▶ _TASK REQUIREMENTS_
Among the lines of the records, find all that carry the word "regs" and copy them.
* * * * * * *
-- ==== Sys2Proof/Laws/KeepsHost.lean ====
section
/-! SUPPORT. One lemma for each operation of the clocks, the repairs, the power sequence, the jobs, the registers, the host link and the remote reads: the parts of the state it may change, and that it keeps the invariant of the stores. -/

namespace Sys2Proof.Machine

set_option linter.all false

/-! ### Clocks -/

theorem keeps_modClk {K : List Part} {o s : State} (f : Clocks → Clocks) (hM : Within [.clk] K) (h : Keeps K o s) : Keeps K o (s.modClk f) := by
  unfold State.modClk
  repeat' first | with_reducible assumption | (with_reducible refine Keeps.setClk (hM.mem rfl) ?_; with_reducible assumption)

theorem keeps_gateEngines {K : List Part} {o s : State} (hM : Within [.pe] K) (h : Keeps K o s) : Keeps K o s.gateEngines := by
  unfold State.gateEngines
  repeat' first | with_reducible assumption | exact hM.up rfl | with_reducible apply keeps_modPe

theorem keeps_enterLevel1 {K : List Part} {o s : State} (cause : Nat) (hM : Within [.irq, .nme, .ring, .trip, .clk, .pe, .fst, .chn] K) (h : Keeps K o s) : Keeps K o (s.enterLevel1 cause) := by
  unfold State.enterLevel1
  repeat' first | with_reducible assumption | exact hM.up rfl | with_reducible apply keeps_modClk | with_reducible apply keeps_gateEngines | with_reducible apply keeps_stage | with_reducible apply keeps_setNme | with_reducible apply keeps_raiseOp | with_reducible apply keeps_fastSettle | with_reducible apply keeps_fastQual

theorem keeps_abortMeasure {K : List Part} {o s : State} (hM : Within [.clk] K) (h : Keeps K o s) : Keeps K o s.abortMeasure := by
  unfold State.abortMeasure
  repeat' first | with_reducible assumption | exact hM.up rfl | with_reducible apply keeps_modClk

theorem keeps_enterLevel2 {K : List Part} {o s : State} (cause : Nat) (hM : Within [.st, .due, .causes, .irq, .nme, .job, .ring, .trip, .clk, .pwr, .afe, .flt, .pe, .fst, .fio, .chn, .hng] K) (h : Keeps K o s) : Keeps K o (s.enterLevel2 cause) := by
  unfold State.enterLevel2
  repeat' first | with_reducible assumption | intro _ | exact hM.up rfl | (with_reducible refine Keeps.setDue (hM.mem rfl) ?_ rfl; with_reducible assumption) | (extract_lets +onlyGivenNames x; clear_value (hx : x = _); refine Keeps.cut (l := K) (o := o) hx ?_ ?_) | (extract_lets +onlyGivenNames x; clear_value (hx : x = _); refine Keeps.cutP (l := K) (o := o) hx ?_ ?_) | (extract_lets +onlyGivenNames x; subst x) | with_reducible apply keeps_modClk | with_reducible apply keeps_modPe | with_reducible apply keeps_abortMeasure | with_reducible apply keeps_stage | with_reducible apply keeps_setNme | with_reducible apply keeps_failsafeEntry | with_reducible apply keeps_found | with_reducible apply keeps_fastQual | with_reducible apply Keeps.ite | with_reducible apply Keeps.iteF | with_reducible apply Keeps.iteS | with_reducible apply Keeps.foldl | (with_reducible refine Keeps.setDue (hM.mem rfl) (Keeps.setDue (hM.mem rfl) ?_ rfl) rfl; with_reducible assumption) | split

theorem keeps_fallBack {K : List Part} {o s : State} (cause : Nat) (hM : Within [.st, .due, .causes, .irq, .nme, .job, .ring, .trip, .clk, .pwr, .afe, .flt, .pe, .fst, .fio, .chn, .hng] K) (h : Keeps K o s) : Keeps K o (s.fallBack cause) := by
  unfold State.fallBack
  repeat' first | with_reducible assumption | intro _ | exact hM.up rfl | with_reducible apply keeps_enterLevel1 | with_reducible apply keeps_enterLevel2 | with_reducible apply Keeps.ite

theorem keeps_refFails {K : List Part} {o s : State} (cause : Nat) (hM : Within [.st, .due, .causes, .irq, .nme, .job, .ring, .trip, .clk, .pwr, .afe, .flt, .pe, .fst, .fio, .chn, .hng] K) (h : Keeps K o s) : Keeps K o (s.refFails cause) := by
  unfold State.refFails
  repeat' first | with_reducible assumption | intro _ | exact hM.up rfl | with_reducible apply keeps_modClk | with_reducible apply keeps_fallBack | with_reducible apply Keeps.ite

theorem keeps_ircFails {K : List Part} {o s : State} (hM : Within [.st, .due, .causes, .irq, .nme, .job, .ring, .trip, .clk, .pwr, .afe, .flt, .pe, .fst, .fio, .chn, .hng] K) (h : Keeps K o s) : Keeps K o s.ircFails := by
  unfold State.ircFails
  repeat' first | with_reducible assumption | intro _ | exact hM.up rfl | with_reducible apply keeps_stage | with_reducible apply keeps_modClk | with_reducible apply keeps_enterLevel2 | with_reducible apply Keeps.ite

theorem keeps_lfoFails {K : List Part} {o s : State} (hM : Within [.irq, .ring, .trip, .clk] K) (h : Keeps K o s) : Keeps K o s.lfoFails := by
  unfold State.lfoFails
  repeat' first | with_reducible assumption | exact hM.up rfl | with_reducible apply keeps_stage | with_reducible apply keeps_modClk

theorem keeps_clockFailure {K : List Part} {o s : State} (c : ClockFail) (hM : Within [.st, .due, .causes, .irq, .nme, .job, .ring, .trip, .clk, .pwr, .afe, .flt, .pe, .fst, .fio, .chn, .hng] K) (h : Keeps K o s) : Keeps K o (s.clockFailure c) := by
  unfold State.clockFailure
  repeat' first | with_reducible assumption | exact hM.up rfl | with_reducible apply keeps_refFails | with_reducible apply keeps_fallBack | with_reducible apply keeps_ircFails | with_reducible apply keeps_lfoFails | split

theorem keeps_lfoStable {K : List Part} {o s : State} (hM : Within [.clk] K) (h : Keeps K o s) : Keeps K o s.lfoStable := by
  unfold State.lfoStable
  repeat' first | with_reducible assumption | exact hM.up rfl | intro _ | with_reducible apply keeps_modClk | with_reducible apply Keeps.ite

theorem keeps_sysRelock {K : List Part} {o s : State} (hM : Within [.irq, .ring, .trip, .clk, .pe, .fst, .chn] K) (h : Keeps K o s) : Keeps K o s.sysRelock := by
  unfold State.sysRelock
  repeat' first | with_reducible assumption | intro _ | exact hM.up rfl | with_reducible apply keeps_modClk | with_reducible apply keeps_modPe | with_reducible apply keeps_stageTick | with_reducible apply keeps_fastSettle | with_reducible apply keeps_fastQual | with_reducible apply Keeps.ite

theorem keeps_clkRestored {K : List Part} {o s : State} (hM : Within [.irq, .ring, .trip] K) (h : Keeps K o s) : Keeps K o s.clkRestored := by
  unfold State.clkRestored
  repeat' first | with_reducible assumption | exact hM.up rfl | with_reducible apply keeps_stage

theorem keeps_returnIrc {K : List Part} {o s : State} (hM : Within [.irq, .ring, .trip, .clk] K) (h : Keeps K o s) : Keeps K o s.returnIrc := by
  unfold State.returnIrc
  repeat' first | with_reducible assumption | intro _ | exact hM.up rfl | with_reducible apply keeps_clkRestored | with_reducible apply keeps_modClk | with_reducible apply Keeps.ite

theorem keeps_returnRef {K : List Part} {o s : State} (hM : Within [.irq, .ring, .trip, .clk] K) (h : Keeps K o s) : Keeps K o s.returnRef := by
  unfold State.returnRef
  repeat' first | with_reducible assumption | intro _ | exact hM.up rfl | with_reducible apply keeps_modClk | with_reducible apply keeps_clkRestored | with_reducible apply Keeps.ite

theorem keeps_lockAll {K : List Part} {o s : State} (hM : Within [.clk] K) (h : Keeps K o s) : Keeps K o s.lockAll := by
  unfold State.lockAll
  repeat' first | with_reducible assumption | exact hM.up rfl | with_reducible apply keeps_modClk

theorem keeps_convLocked {K : List Part} {o s : State} (hM : Within [.irq, .ring, .trip, .clk, .flt] K) (h : Keeps K o s) : Keeps K o s.convLocked := by
  unfold State.convLocked
  repeat' first | with_reducible assumption | intro _ | exact hM.up rfl | with_reducible apply keeps_returnIrc | with_reducible apply keeps_modClk | with_reducible apply keeps_spoilAll | with_reducible apply keeps_lockAll | with_reducible apply Keeps.ite

theorem keeps_ircRestart {K : List Part} {o s : State} (hM : Within [.clk] K) (h : Keeps K o s) : Keeps K o s.ircRestart := by
  unfold State.ircRestart
  repeat' first | with_reducible assumption | exact hM.up rfl | intro _ | with_reducible apply keeps_modClk | with_reducible apply Keeps.ite

theorem keeps_bootRow {K : List Part} {o s : State} (n : Nat) (hM : Within [.pwr] K) (h : Keeps K o s) : Keeps K o (s.bootRow n) := by
  unfold State.bootRow
  repeat' first | with_reducible assumption | intro _ | (with_reducible refine Keeps.setPwr (hM.mem rfl) ?_; with_reducible assumption) | with_reducible apply Keeps.ite

theorem keeps_ircStable {K : List Part} {o s : State} (hM : Within [.clk, .pwr] K) (h : Keeps K o s) : Keeps K o s.ircStable := by
  unfold State.ircStable
  repeat' first | with_reducible assumption | intro _ | exact hM.up rfl | with_reducible apply keeps_bootRow | with_reducible apply keeps_modClk | with_reducible apply Keeps.ite

theorem keeps_refclkStable {K : List Part} {o s : State} (mhz : Nat) (hM : Within [.clk, .pwr] K) (h : Keeps K o s) : Keeps K o (s.refclkStable mhz) := by
  unfold State.refclkStable
  repeat' first | with_reducible assumption | intro _ | exact hM.up rfl | with_reducible apply keeps_bootRow | with_reducible apply keeps_modClk | with_reducible apply Keeps.ite

theorem keeps_refclkAbsent {K : List Part} {o s : State} (hM : Within [.irq, .nme, .ring, .trip, .clk, .pwr] K) (h : Keeps K o s) : Keeps K o s.refclkAbsent := by
  unfold State.refclkAbsent
  repeat' first | with_reducible assumption | intro _ | exact hM.up rfl | with_reducible apply keeps_modClk | with_reducible apply keeps_bootRow | with_reducible apply keeps_stage | with_reducible apply keeps_setNme | with_reducible apply Keeps.ite

theorem keeps_refOkSet {K : List Part} {o s : State} (hM : Within [.irq, .ring, .trip, .clk] K) (h : Keeps K o s) : Keeps K o s.refOkSet := by
  unfold State.refOkSet
  repeat' first | with_reducible assumption | intro _ | exact hM.up rfl | with_reducible apply keeps_modClk | with_reducible apply keeps_returnRef | with_reducible apply Keeps.ite

theorem keeps_level2Recovered {K : List Part} {o s : State} (hM : Within [.st, .causes, .irq, .nme, .job, .ring, .trip, .pwr, .afe, .flt, .fst, .fio, .chn, .hng] K) (h : Keeps K o s) : Keeps K o s.level2Recovered := by
  unfold State.level2Recovered
  repeat' first | with_reducible assumption | intro _ | exact hM.up rfl | with_reducible apply keeps_causeCleared | with_reducible apply keeps_clkRestored | with_reducible apply keeps_dropCause | with_reducible apply Keeps.ite

theorem keeps_pllHoldStop {K : List Part} {o s : State} (hM : Within [.irq, .ring, .trip, .clk, .ptp, .chn] K) (h : Keeps K o s) : Keeps K o s.pllHoldStop := by
  unfold State.pllHoldStop
  repeat' first | with_reducible assumption | intro _ | exact hM.up rfl | with_reducible apply keeps_portDown | with_reducible apply keeps_modClk | with_reducible apply Keeps.ite

theorem keeps_trimLimit {K : List Part} {o s : State} (osc old new top : Nat) (hM : Within [.irq, .ring, .trip] K) (h : Keeps K o s) : Keeps K o (s.trimLimit osc old new top) := by
  unfold State.trimLimit
  repeat' first | with_reducible assumption | exact hM.up rfl | intro _ | with_reducible apply keeps_stage | with_reducible apply Keeps.ite

theorem keeps_trim {K : List Part} {o s : State} (irc lfo : Nat) (hM : Within [.irq, .ring, .trip, .clk, .pwr] K) (h : Keeps K o s) : Keeps K o (s.trim irc lfo) := by
  unfold State.trim
  repeat' first | with_reducible assumption | intro _ | exact hM.up rfl | (with_reducible refine Keeps.setPwr (hM.mem rfl) ?_; with_reducible assumption) | (extract_lets +onlyGivenNames x; clear_value (hx : x = _); refine Keeps.cut (l := K) (o := o) hx ?_ ?_) | (extract_lets +onlyGivenNames x; subst x) | with_reducible apply keeps_modClk | with_reducible apply keeps_trimLimit | with_reducible apply Keeps.ite

theorem keeps_writeMeas {K : List Part} {o s : State} (v : Word) (hM : Within [.clk, .regs] K) (h : Keeps K o s) : Keeps K o (s.writeMeas v).1 := by
  unfold State.writeMeas
  repeat' first | with_reducible assumption | intro _ | exact hM.up rfl | with_reducible apply keeps_setReg | with_reducible apply keeps_modClk | with_reducible apply Keeps.ite | split

theorem keeps_measureDone {K : List Part} {o s : State} (count : Nat) (hM : Within [.clk] K) (h : Keeps K o s) : Keeps K o (s.measureDone count) := by
  unfold State.measureDone
  repeat' first | with_reducible assumption | exact hM.up rfl | intro _ | with_reducible apply keeps_modClk | with_reducible apply Keeps.ite

theorem keeps_writeClkCfg {K : List Part} {o s : State} (v : Word) (hM : Within [.irq, .ring, .trip, .clk, .nv, .regs] K) (h : Keeps K o s) : Keeps K o (s.writeClkCfg v).1 := by
  unfold State.writeClkCfg
  repeat' first | with_reducible assumption | intro _ | exact hM.up rfl | with_reducible apply keeps_setStored | with_reducible apply keeps_modClk | with_reducible apply keeps_returnIrc | with_reducible apply keeps_returnRef | with_reducible apply Keeps.ite | split

theorem keeps_writeOp {K : List Part} {o s : State} (v : Word) (hM : Within [.clk, .regs] K) (h : Keeps K o s) : Keeps K o (s.writeOp v).1 := by
  unfold State.writeOp
  repeat' first | with_reducible assumption | exact hM.up rfl | with_reducible apply keeps_opPinned | with_reducible apply keeps_setReg | split

theorem keeps_writeClkOut {K : List Part} {o s : State} (v : Word) (hM : Within [.regs] K) (h : Keeps K o s) : Keeps K o (s.writeClkOut v).1 := by
  unfold State.writeClkOut
  repeat' first | with_reducible assumption | exact hM.up rfl | with_reducible apply keeps_setReg | split

theorem keeps_writeGate {K : List Part} {o s : State} (v : Word) (hM : Within [.clk, .regs] K) (h : Keeps K o s) : Keeps K o (s.writeGate v).1 := by
  unfold State.writeGate
  repeat' first | with_reducible assumption | exact hM.up rfl | with_reducible apply keeps_modClk | with_reducible apply keeps_setReg | split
* * * * * * *
▶ _COMPLETED EXERCISE_
theorem keeps_writeMeas {K : List Part} {o s : State} (v : Word) (hM : Within [.clk, .regs] K) (h : Keeps K o s) : Keeps K o (s.writeMeas v).1 := by
theorem keeps_writeClkCfg {K : List Part} {o s : State} (v : Word) (hM : Within [.irq, .ring, .trip, .clk, .nv, .regs] K) (h : Keeps K o s) : Keeps K o (s.writeClkCfg v).1 := by
theorem keeps_writeOp {K : List Part} {o s : State} (v : Word) (hM : Within [.clk, .regs] K) (h : Keeps K o s) : Keeps K o (s.writeOp v).1 := by
theorem keeps_writeClkOut {K : List Part} {o s : State} (v : Word) (hM : Within [.regs] K) (h : Keeps K o s) : Keeps K o (s.writeClkOut v).1 := by
theorem keeps_writeGate {K : List Part} {o s : State} (v : Word) (hM : Within [.clk, .regs] K) (h : Keeps K o s) : Keeps K o (s.writeGate v).1 := by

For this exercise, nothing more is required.